WASHINGTON — (AP) — Across the United States, parents are scrambling to find formula milk because supply disruptions and a massive safety recall have swept many big-name brands from store shelves.
Months of one-off shortages at pharmacies and supermarkets have been exacerbated by the recall at Abbott, which was forced to close its largest U.S. formula manufacturing plant in February due to contamination concerns.
On Monday, White House press secretary Jenn Psaki said the Food and Drug Administration was “working around the clock to address potential shortages” and would try to expedite imports of foreign infant formula to increase supply.
For now, pediatricians and healthcare workers are urging parents who can’t find formula to contact food banks or doctors’ offices. They caution against diluting the formula to stretch supplies or using DIY recipes online.
“For babies who aren’t breastfed, it’s the only thing they eat,” said Dr Steven Abrams, of the University of Texas, Austin. “So it has to have all their nutrition and, furthermore, it has to be properly prepared so that it’s safe for the smallest infants.
Laura Stewart, a 52-year-old mother of three who lives just north of Springfield, Mo., has struggled for weeks to find formula for her 10-month-old daughter, Riley.
Riley normally gets a brand of Similac from Abbott designed for children with sensitive stomachs. Last month, she instead used four different brands.
“She spits more. She’s just grumpier. She’s usually a very happy girl,” Stewart said. “When she’s got the formula right, she doesn’t regurgitate. She’s perfectly fine.”
A small box costs $17 to $18 and lasts three to five days, Stewart said.
Like many Americans, Stewart relies on WIC — a federal food stamp-like program that serves mothers and children — to provide her daughter with formula. Abbott’s recall wiped out many WIC-covered brands, although the program now allows substitutions.
Trying to keep the formula in stock, retailers including CVS and Walgreens began limiting purchases to three containers per customer.
Nationwide, about 40% of major retail stores are out of stock, up from 31% in mid-April, according to Datasembly, a data analytics firm. More than half of US states are experiencing stock-out rates between 40% and 50%, according to the firm, which collects data from 11,000 locations.
Infant formula is particularly vulnerable to disruption, as only a handful of companies account for nearly all of the US supply.
Industry executives say the constraints began last year when the COVID-19 pandemic led to disruptions in ingredients, labor and transportation. Supplies have been further reduced by parents who have stocked up during the closures.
Then, in February, Abbott recalled several major brands and closed its plant in Sturgis, Michigan, when federal officials concluded that four babies suffered from bacterial infections after consuming formula from the facility. Two of the infants died.
When FDA inspectors visited the plant in March, they found lax safety protocols and traces of bacteria on several surfaces. However, none of the bacterial strains matched those taken from infants, and the FDA did not provide an explanation of how the contamination occurred.
For its part, Abbott says its formula “is not likely the source of the infection,” although the FDA says its investigation is ongoing.

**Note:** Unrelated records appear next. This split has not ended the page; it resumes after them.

-- ==== Sys2Proof/Machine/Memory.lean ====
section
/-! DEFINITION. The memory access instructions (R166 to R188). -/

namespace Sys2Proof.Machine

/-! ## Global loads -/

/-- A global load of a lane register or pair (R166). -/
def ldSig (dst : List Reg) (a : Fin 128) (b : Fin 32) (l : Fin 16) : Sig :=
  { reads := vReg a ++ sPair (baseReg b), writes := dst, long := true, lookahead := l.val, ordered := true, kind := .memory }

/-- A global load of z bytes in each lane (R168 to R171). -/
def ldBody (g : Sig) (z : Nat) (wr : List (Fin 32 × Nat) → List RegWrite) (a : Fin 128) (b : Fin 32) (x : Exec) (s : State) :
    State :=
  laneAccess g { size := z, access := .load } (laneAddr s (baseReg b) a) (loadPre z) (fun gs s =>
    let (s, xs, bad) := loadLanes z gs s
    (s, wr xs, bad)) x s

/-- A byte or halfword with its sign or with zeros (R171). -/
def zeroExt (x : Nat) : Word := BitVec.ofNat 32 x
def signExt8 (x : Nat) : Word := (BitVec.ofNat 8 x).signExtend 32

/-- ldN8 (R171). -/
def execLdN8 (d a : Fin 128) (b : Fin 32) (l : Fin 16) (s : State) : Outcome :=
  issue (ldSig (vReg d) a b l) (ldBody (ldSig (vReg d) a b l) 1 (vWrite d zeroExt) a b) s
/-- ldI8 (R171). -/
def execLdI8 (d a : Fin 128) (b : Fin 32) (l : Fin 16) (s : State) : Outcome :=
  issue (ldSig (vReg d) a b l) (ldBody (ldSig (vReg d) a b l) 1 (vWrite d signExt8) a b) s
/-- ldN16 (R171). -/
def execLdN16 (d a : Fin 128) (b : Fin 32) (l : Fin 16) (s : State) : Outcome :=
  issue (ldSig (vReg d) a b l) (ldBody (ldSig (vReg d) a b l) 2 (vWrite d zeroExt) a b) s
/-- ldB32 (R171). -/
def execLdB32 (d a : Fin 128) (b : Fin 32) (l : Fin 16) (s : State) : Outcome :=
  issue (ldSig (vReg d) a b l) (ldBody (ldSig (vReg d) a b l) 4 (vWrite d zeroExt) a b) s
/-- ldB64 (R171). -/
def execLdB64 (d a : Fin 128) (b : Fin 32) (l : Fin 16) (s : State) : Outcome :=
  issue (ldSig (vPair d) a b l) (ldBody (ldSig (vPair d) a b l) 8 (vvWrite d) a b) s

/-- Read-only loads of n words in each lane (R174), with the first that is poisoned and those read afresh. -/
def roWords (g : Agent) : List Nat → State → State × List Word × Option Nat × List Nat
  | [], s => (s, [], none, [])
  | a :: t, s =>
    let (s, x, bad, new) := loadRo g a s
    let (s, xs, bad', news) := roWords g t s
    (s, x :: xs, if bad then some a else bad', new ++ news)

/-- The read-only loads of an instruction in ascending lane order, and the words read afresh. -/
def takeRoLanes (z : Nat) : List (Fin 32 × DWord × Nat × Bool) → State →
    State × List Nat × List (Fin 32 × Nat) × List Poisoned
  | [], s => (s, [], [], [])
  | (l, va, pa, _) :: t, s =>
    let (s, ws, bad, new) := roWords s.reader (wordsOf pa z) s
    let (s, news, xs, bs) := takeRoLanes z t s
    match bad with
    | some w => (s, new ++ news, xs, (l, poisonedAt va pa w) :: bs)
    | none => (s, new ++ news, (l, leNat (ws.flatMap fun x => leBytes 4 x.toNat)) :: xs, bs)

/-- The read-only loads of an instruction, with one count for each of its line requests (R173, R369). -/
def roLanes (z : Nat) (gs : List (Fin 32 × DWord × Nat × Bool)) (s : State) : State × List (Fin 32 × Nat) × List Poisoned :=
  let (s, new, r) := takeRoLanes z gs s
  (countMissing s.reader new.dedup s, r)

/-- A read-only load (R174). -/
def ldRoBody (g : Sig) (z : Nat) (wr : List (Fin 32 × Nat) → List RegWrite) (a : Fin 128) (b : Fin 32) (x : Exec) (s : State) :
    State :=
  laneAccess g { size := z, access := .load } (laneAddr s (baseReg b) a) noPre (fun gs s =>
    let (s, xs, bad) := roLanes z gs s
    (s, wr xs, bad)) x s
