/-- The scheduler writes bytes of a descriptor or a record that it owns (R32, R269), where the page is mapped (log entry 32). A write whose
translation waits, and every later one until it has been done, is held and tried again (R395). -/
def schedPoke (die ctx va : Nat) (bs : List Byte) (s : State) : State :=
  let hold (s : State) : State := { s with pokes := s.pokes ++ [(die, ctx, va, bs)] }
  if s.pokes ≠ [] then hold s
  else match translate (schedTlb die) ctx .load va s with
    | (s, .ok pa _) => match blockedAt (wordsOf pa bs.length) s with
      | (s, true) => hold s
      | (s, false) => sendWrite 0 pa bs (homeWrite .engine pa bs s)
    | (s, .fault _ _ _) => s
    | (s, .wait) => hold s

/-- The held writes of the scheduler are tried again in their order. -/
def retryPokes (s : State) : State := s.pokes.foldl (fun s p => schedPoke p.1 p.2.1 p.2.2.1 p.2.2.2 s) { s with pokes := [] }

/-! ## Descriptors -/

/-- The descriptor that the scheduler owns at an address of a context. -/
def ownedOf (s : State) (ctx : Nat) (d : DWord) : Option Owned := s.owned.find? fun o => o.ctx == ctx && o.desc == d

/-- A descriptor changed. -/
def modOwned (ctx : Nat) (d : DWord) (f : Owned → Owned) (s : State) : State :=
  { s with owned := s.owned.map fun o => if o.ctx = ctx ∧ o.desc = d then f o else o }

/-- Bits 31:0 of a descriptor as they stand (R17, R269). -/
def Owned.lowWord (o : Owned) : Nat := o.low + (if o.running then 1 else if o.cancelled then 3 else 2) * 8 + o.now * 256

/-- The RO fields and COUNT of a descriptor are written where they lie. -/
def mirror (ctx : Nat) (d : DWord) (s : State) : State :=
  match ownedOf s ctx d with
  | none => s
  | some o =>
    let s := schedPoke o.die ctx d.toNat (leBytes 4 o.lowWord ++ leBytes 4 o.count) s
    if o.running then s else schedPoke o.die ctx (d.toNat + 56) (leBytes 8 o.doneAt) s

/-- The descriptors from one upward: itself, its UP, and so on (R269). -/
def chainOf (s : State) (ctx : Nat) : Nat → DWord → List Owned
  | 0, _ => []
  | fuel + 1, d => match ownedOf s ctx d with
    | some o => o :: (if o.level = 4 then [] else chainOf s ctx fuel o.up)
    | none => []

/-- The job that contains a descriptor. -/
def jobOf (s : State) (ctx : Nat) (d : DWord) : Option Owned := (chainOf s ctx 4 d).find? fun o => o.level == 4

/-- CLASS of a job: latency (R269). -/
def Owned.latency (o : Owned) : Bool := testBit o.low 6

/-- Whether the work below a descriptor belongs to a latency-class job. -/
def latencyUnder (s : State) (ctx : Nat) (d : DWord) : Bool := match jobOf s ctx d with
  | some j => j.latency
  | none => false

/-- The reservation-table entry of a latency job (R336). -/
def entryOf (s : State) (ctx : Nat) (d : DWord) : Option Job := (s.die0.jobs ++ s.die1.jobs).find? fun j => j.ctx == ctx && j.desc == d

/-! ## Records and queues -/

/-- The fields of a task record (R32). -/
def recordOf (ctx : Nat) (launch : DWord) (index : Nat) (latency : Bool) (addr : Nat) (b : List Byte) : Record where
  addr := BitVec.ofNat 64 addr
  ctx := ctx
  launch := launch
  index := index
  code := BitVec.ofNat 64 (fieldAt b 0 8)
  frame := BitVec.ofNat 64 (fieldAt b 8 8)
  join := fieldAt b 16 4
  prio := bitsOf (fieldAt b 20 4) 0 2
  idem := testBit (fieldAt b 20 4) 2
  repl := testBit (fieldAt b 20 4) 3
  clus := testBit (fieldAt b 20 4) 4
  waves := bitsOf (fieldAt b 20 4) 5 5 + 1
  lastLanes := bitsOf (fieldAt b 20 4) 10 5 + 1
  parent := BitVec.ofNat 64 (fieldAt b 24 8)
  latency := latency
  since := 0
  head := 0

/-- Whether the bytes of a record fail the checks of R272 that hold for every record. -/
def recordBad (b : List Byte) : Bool :=
  bitsOf (fieldAt b 20 4) 15 17 != 0 || decide (2 ^ 56 ≤ fieldAt b 0 8) || testBit (fieldAt b 0 8) 0

/-- The records of a block of bytes, each with its bytes. -/
def recordsOf (ctx : Nat) (launch : DWord) (latency : Bool) (index addr : Nat) : Nat → List Byte → List (Record × List Byte)
  | 0, _ => []
  | n + 1, b => (recordOf ctx launch index latency addr (b.take 32), b.take 32) ::
      recordsOf ctx launch latency (index + 1) (addr + 32) n (b.drop 32)

/-- The die that queues a record (R326, R330). -/
def recordDie (s : State) (r : Record) : Nat :=
  if r.latency ∨ r.clus then match ownedOf s r.ctx r.launch with
    | some o => o.die
    | none => 0
  else r.index / 16 % 2

/-- A queue of a die changed. -/
def Die.modReady (d : Die) (p : Nat) (f : List Record → List Record) : Die :=
  let i : Fin 4 := Fin.ofNat 4 p
  { d with ready := d.ready.set i (f d.ready[i]) }

/-- The queue of a record: priority 0 for a latency job's, whatever its PRIO (R325). -/
def Record.queue (r : Record) : Nat := if r.latency then 0 else r.prio

/-- A record joins a queue at its tail; one of a latency job stands ahead of every bulk record of priority 0 (R325). A queue holds 2^24 records:
one that finds it full stays among the waiting ones until there is room (log entry 33). -/
def pushTail (r : Record) (d : Die) : Die :=
  if 2 ^ 24 ≤ (d.ready[(Fin.ofNat 4 r.queue : Fin 4)]).length then { d with waiting := d.waiting ++ [r] }
  else if r.latency then d.modReady 0 fun l => (l.filter (·.latency)) ++ r :: (l.filter fun q => !q.latency)
  else d.modReady r.prio fun l => l ++ [r]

Shortages are especially dangerous for infants who need special formulas due to food allergies, digestive problems and other conditions.
“Unfortunately, many of these very specialized formulas are only made in the United States at the recalling plant, and this has caused a huge problem for a relatively small number of infants,” Abrams said.
After hearing parental concerns, the FDA said last month that Abbott may begin releasing certain specialty formulas unaffected by recalls “on a case-by-case basis.” The company provides them free of charge, in coordination with doctors and hospitals. .
Food safety advocates say the FDA made the right choice in releasing the formula, but parents should talk to their pediatricians before using it.
“There is still some risk with the formula because we know there are issues at the plant and the FDA has not identified a root cause,” said Sarah Sorscher of the Center for Science in the Public Interest. “But it’s worth releasing because those infants could die without it.”
It’s unclear when the Abbott plant could reopen.
An FDA spokeswoman said the company was still working “to rectify the findings related to processes, procedures, and conditions.” The agency is also working with other manufacturers to consider options for increasing production.
Industry professionals say it will be difficult to increase supply quickly, as the FDA requires extensive testing, labeling and inspections.
“It’s a long and rigorous process to bring new manufacturers to this country,” said Ron Belldegrun, co-founder of ByHeart, a New York-based formula maker that recently launched its first product after four years of development. .
Hollingsworth reported from Kansas City, Missouri.